This is an extremely heavy philosophical text which is not for beginners or those unfamiliar with continental philosophy.
The basic thesis Agamben advances is that sovereignty (hence state power) is constructed through the exclusion (which is simultaneously an inclusion-as-exception) of "bare life", which is to say, the body and relations of force. This exclusion returns in the figure of sovereign power (as law-making and thus as excess over law) and its construction of homo sacer, a type of subject who can be "killed but not sacrificed" (and who is thus outside both profane and sacred law). Homo sacer reaches his apogee in the camp, such as Nazi concentration camps. The camp is the "paradigm" of the modern state, and homo sacer and the "state of exception" in which the state suspends basic rights is becoming the normal condition of politics.

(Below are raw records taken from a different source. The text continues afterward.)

-- ==== Sys2Proof/Machine/Path.lean ====
section
/-! DEFINITION. Completing a command (R276 to R278), and staging in a mould (R280 to R283). -/

namespace Sys2Proof.Machine

/-! ### Status codes (R278) -/

namespace St
def ok : Byte := 0x00
def okAlready : Byte := 0x01
def okWaking : Byte := 0x02
def badOpcode : Byte := 0x10
def badParam : Byte := 0x11
def badSize : Byte := 0x12
def badDate : Byte := 0x13
def noRight : Byte := 0x20
def frozen : Byte := 0x21
def tableFull : Byte := 0x30
def notFound : Byte := 0x31
def conflict : Byte := 0x32
def resourceGone : Byte := 0x41
def invalidScalar : Byte := 0x50
def invalidPoint : Byte := 0x51
def lengthLimit : Byte := 0x52
def timeout : Byte := 0x60
def farError : Byte := 0x61
def epochAborted : Byte := 0x70
end St

end Sys2Proof.Machine

namespace Sys2Proof

open Sys2Proof.Machine

/-! ### Descriptor fields (R273) -/

def CmdDesc.indirect (d : CmdDesc) : Bool := bit d.flags 3
def CmdDesc.irq (d : CmdDesc) : Bool := bit d.flags 2
def CmdDesc.mouldFlag (d : CmdDesc) : Bool := bit d.flags 1
def CmdDesc.fence (d : CmdDesc) : Bool := bit d.flags 0
def CmdDesc.ctag (d : CmdDesc) : BitVec 12 := d.tag.setWidth 12
def CmdDesc.len (d : CmdDesc) : Nat := d.plen.toNat

/-- Parameter byte `i`. -/
def CmdDesc.b (d : CmdDesc) (i : Nat) : Nat := (byteAt d.params i).toNat

/-- The little-endian number in `n` parameter bytes from offset `o` (R8). -/
def CmdDesc.le (d : CmdDesc) (o n : Nat) : Nat := leAt d.params o n

/-- The parameter bytes as one number, byte 0 least significant. -/
def CmdDesc.image (n : Nat) (d : CmdDesc) (o : Nat) : BitVec n := imgOf n (slice d.params o (n / 8))

/-- Whether the buffers that a command of PM names lie in the PM buffer (R400). -/
def CmdDesc.pmBuffersOk (d : CmdDesc) : Bool :=
  !d.indirect || ((d.len == 0 || inPmBuf d.inPtr.toNat d.len) && (d.outPtr == 0 || inPmBuf d.outPtr.toNat d.outLen.toNat))

end Sys2Proof

namespace Sys2Proof.Machine

/-- The number of tags of a partition (R267). -/
def tagCount (p : Part) : Nat := if p = pm then 64 else 1024

/-! ### Completion -/

/-- What a command's body answers: the state with its effect, the status, the result, the output, the epoch that a POUR
created, and the violation that its target was (R291). -/
structure Ans where
  s      : State
  status : Byte := St.ok
  result : Nat := 0
  out    : List Byte := []
  viol   : Bool := false
  deriving DecidableEq, Repr

/-- The fetched entry of a command, if the partition's path holds one. -/
def State.fetchedOf (s : State) (p : Part) (tag : BitVec 12) : Option Fetched :=
  (s.path p).fetched.find? (fun f => f.desc.tag.setWidth 12 == tag)

/-- The end of a POUR's seal (R283, R285): 1 closes the mould, 2 unseals it. -/
def State.endSeal (s : State) (p : Part) (k : Nat) : State :=
  match k, s.mould p with
  | 1, _ => s.setMould p none
  | 2, some m => s.setMould p (some { m with sealed := false })
  | _, _ => s

/-- Whether the dispatcher's step in progress is one of a command (R398). -/
def BoxStep.isOf (b : BoxStep) (p : Part) (tag : BitVec 12) : Bool := b.part == p && b.tag == tag

/-- The dispatcher's step in progress ends, if it is one of a command. -/
def State.endStep (s : State) (p : Part) (tag : BitVec 12) : State :=
  { s with cmd.box := s.cmd.box.filter (fun b => !b.isOf p tag) }

/-- The entry of a shadow table that the dispatcher's step wrote is in the table: a pour's step ends before the next event of the
dispatcher or of the pour (log entry 21). -/
def State.endPourStep (s : State) : State :=
  match s.cmd.box with
  | some b =>
    if b.pour then
      { s with
        cmd.box := none
        cmd.pours := s.cmd.pours.map (fun x => if b.isOf x.part x.tag then { x with built := x.built + 1 } else x) }
    else s
  | none => s

/-- The dispatcher's step in progress holds the signal box no longer. -/
def State.endLock (s : State) : State := { s.endPourStep with cmd.box := none }

/-- A command completes: its step of the signal box ends, its fetched entry goes, and its reply waits for its release (R276, R277,
R398). A function-level reset that came while it ran discards the reply and frees the tag (R296). -/
def State.complete (s0 : State) (p : Part) (r : Reply) : State :=
  let s := s0.endStep p r.tag
  let c := s.path p
  let rest := c.fetched.filter (fun f => f.desc.tag.setWidth 12 != r.tag)
  if c.dropTags.contains r.tag then
    (s.setPath p { c with fetched := rest, dropTags := c.dropTags.erase r.tag, busy := c.busy.erase r.tag }).endSeal p r.mould
  else s.setPath p { c with fetched := rest, done := c.done ++ [r] }

/-- The reply of a command with a status and a result; 0x10 and above report a command that changed nothing (R278). -/
def replyOf (d : CmdDesc) (status : Byte) (result : Nat) (out : List Byte) : Reply :=
  { tag := d.ctag, status := status, result := BitVec.ofNat 64 result, irq := d.irq,
    outAt := d.outPtr, out := out }

/-- A command completes with its body's answer. -/
def finish (p : Part) (d : CmdDesc) (a : Ans) : State :=
  let t := a.s.complete p (replyOf d a.status a.result a.out)
  if a.viol then t.violate p 2 (d.opcode.toNat + d.ctag.toNat * 2 ^ 16) else t

/-- An answer that changes nothing. -/
def fail (s : State) (status : Byte) : Ans := { s := s, status := status }

/-! ### The form check (R395) -/

/-- The kinds of command (10_commands.md, *Opcodes*). -/
inductive CKind where
  | staging
  | read
  | immediate
  deriving DecidableEq, Repr

/-- What the opcode table says of a command: kind, issuer PM only, legal parameter sizes, whether reserved parameter fields are
0, and whether it writes output. -/
structure Form where
  kind   : CKind
  pmOnly : Bool := false
  size   : Nat → Bool
  clean  : Bool := true
  output : Bool := false

/-- The form check of a descriptor and its parameters (R273, R275, R278, R395, R400), before anything else. -/
def Form.check (f : Form) (p : Part) (d : CmdDesc) : Option Byte :=
  if fld d.flags 7 4 ≠ 0 then some St.badOpcode
  else if fld d.tag 15 12 ≠ 0 ∨ tagCount p ≤ d.ctag.toNat then some St.badParam
  else if d.indirect ∧ d.rsv ≠ 0 then some St.badParam
  else if ¬ d.indirect ∧ 24 < d.len then some St.badSize
  else if (f.kind = .staging ∧ ¬ d.mouldFlag) ∨ (f.kind = .immediate ∧ d.mouldFlag) then some St.badParam
  else if ¬ f.size d.len then some St.badSize
  else if ¬ f.clean then some St.badParam
  else if f.pmOnly ∧ p ≠ pm then some St.noRight
  else if f.output ∧ (¬ d.indirect ∨ d.outPtr = 0) then some St.badSize
  else if p = pm ∧ ¬ d.pmBuffersOk then some St.badParam
  else none

/-- Output of a command: an out_len that is smaller completes with BAD_SIZE (R275). -/
def withOutput (d : CmdDesc) (s : State) (t : State) (result : Nat) (out : List Byte) : Ans :=
  if d.outLen.toNat < out.length then fail s St.badSize
  else { s := t, result := result, out := out }

/-- What the signal box does: nothing with both pairs lost (R334) or its clock stopped. -/
def onSignalBox (f : State → State) (s : State) : State := if s.err.sbDead || s.stopped then s else f s

/-- Whether a command may run now: a command that the partition's path holds runs once it has started (R276), and no other command
bears its tag meanwhile; a command that was never fetched runs as it comes (log entry 7). -/
def State.mayRun (s : State) (p : Part) (d : CmdDesc) : Bool :=
  match s.fetchedOf p d.ctag with
  | some f => f.started && f.desc == d
  | none => true

/-- A command that may run is checked for its form; one that passes goes on. -/
def onForm (f : Form) (p : Part) (d : CmdDesc) (go : State → State) : State → State :=
  onSignalBox (fun s =>
    if s.mayRun p d then
      match f.check p d with
      | some st => finish p d (fail s st)
      | none => go s
    else s)

/-- A command runs: form check, then its body, then its completion. -/
def runCommand (f : Form) (p : Part) (d : CmdDesc) (body : State → Ans) : State → State := onForm f p d (fun s => finish p d (body s))

/-! ### Targets (R291) -/

/-- The target check of R291: `none` when the issuer holds the target; else NO_RIGHT, and a violation unless a pour revoked the
target after the command's fetch. -/
def targetCheck (s : State) (p : Part) (d : CmdDesc) (k : Kind) (i : Nat) : Option Ans :=
  if s.holds p k i then none
  else
    let olds := ((s.fetchedOf p d.ctag).map Fetched.olds).getD []
    some { s := s, status := St.noRight, viol := !(olds.any (fun g => Grant.holds g k i)) }

/-- A body that runs only when the issuer holds the target. -/
def onTarget (p : Part) (d : CmdDesc) (k : Kind) (i : Nat) (body : State → Ans) (s : State) : Ans :=
  match targetCheck s p d k i with
  | some a => a
  | none => body s

/-! ### Moulds (R280 to R283) -/

/-- The most items that a mould holds (R280). -/
def maxItems : Nat := 65536

/-- What an item configures: two items with the same slot are one staging of the same entry or register (R280, R281). -/
def Item.slot : Item → Nat × Nat
  | .reg k _ => (0, k)
  | .route e => (1, e.toNat % 2 ^ 128)
  | .routeDel k _ => (1, k.toNat)
  | .tcam i _ => (2, i)
  | .dset i _ => (3, i)
  | .vlan v _ => (4, v)
  | .pprof i _ => (5, i)
  | .tprof i _ => (6, i)
  | .eprof i _ => (7, i)
  | .pin k _ => (8, k.toNat)
  | .unpin k _ => (8, k.toNat)
  | .gate n _ => (9, n)
  | .key k _ _ => (10, k)
  | .keyErase k => (10, k)
  | .node _ e => (11, e.toNat % 2 ^ 64)
  | .nodeErase k _ => (11, k.toNat)
  | .grant p _ => (12, p)
  | .window k _ => (13, k)

/-- The items with one more staging: a later staging of the same slot replaces the content and keeps the index (R280, R281). -/
def addItem (l : List Staged) (x : Staged) : List Staged :=
  match l with
  | [] => [x]
  | y :: r => if y.item.slot = x.item.slot then x :: r else y :: addItem r x

/-- Whether a mould's items already hold a staging of an item's slot. -/
def hasSlot (l : List Staged) (x : Item) : Bool := l.any (fun y => y.item.slot == x.slot)

/-- Whether a mould has no room for a further item; the limit does not apply to the route image of boot step 10 (R362). -/
def State.mouldFull (s : State) (m : Mould) : Bool := s.bt R.bootStatus 4 && decide (maxItems ≤ m.items.length)

/-- What the staging of an item answers (R278, R280, R283): CONFLICT while sealed, BAD_PARAM without an open mould, TABLE_FULL
when a new item finds the mould full; otherwise the item is in the mould. -/
def stageItem (s : State) (p : Part) (tag : BitVec 12) (x : Item) : Ans :=
  match s.mould p with
  | none => fail s St.badParam
  | some m =>
    if m.sealed then fail s St.conflict
    else if ¬ hasSlot m.items x ∧ s.mouldFull m then fail s St.tableFull
    else { s := s.setMould p (some { m with items := addItem m.items { item := x, tag := tag, by_ := p } }) }

/-- Whether the mould's item of a slot is an addition, or a deletion that replaced one (R281). -/
def stagedAdd (s : State) (p : Part) (k : Nat × Nat) : Bool :=
  match (((s.mould p).map Mould.items).getD []).find? (fun y => y.item.slot == k) with
  | some y =>
    match y.item with
    | .routeDel _ a => a
    | .unpin _ a => a
    | .nodeErase _ a => a
    | _ => true
  | none => false

/-- The items that a read command with flags.mould = 1 sees (10_commands.md, *Opcodes*; R283). -/
def stagedView (s : State) (p : Part) (d : CmdDesc) : List Item :=
  if d.mouldFlag then ((s.mould p).map (fun m : Mould => m.items.map (·.item))).getD [] else []

/-- The staged item of a slot in a view. -/
def findSlot (l : List Item) (k : Nat × Nat) : Option Item := l.find? (fun x => x.slot == k)

end Sys2Proof.Machine
end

There are several problems here. The first is that Agamben is prone to argue by assertion and exegesis. The result is that his claims are largely unsupported and "take it or leave it" - either you're convinced by his account or you aren't. The second is that he doesn't draw political conclusions from what is obviously a political subject. If the state of exception and homo sacer are inherent to state sovereignty as such, Agamben's thesis would seem to be a powerful case for anarchism, yet he never draws any such implication, nor addresses the corresponding question of how else bodies can be "politicised". Thirdly, the thesis isn't really as original as Agamben seems to think - it's a repetition of themes arising in the work of A. Hirschman, John Zerzan, ecofeminists such as Robyn Eckersley, the Frankfurt School (e.g. Adorno and Horkheimer's "Dialectic of Enlightenment"), and a host of other authors dealing with the exclusion of the "natural", the emotional and the embodied from masculine, industrial, or public institutions. An engagement with such prior literature would have strengthened Agamben's case, not least in allowing him to show how his thesis differs from theirs, and what precisely is added by ideas such as homo sacer and bare life.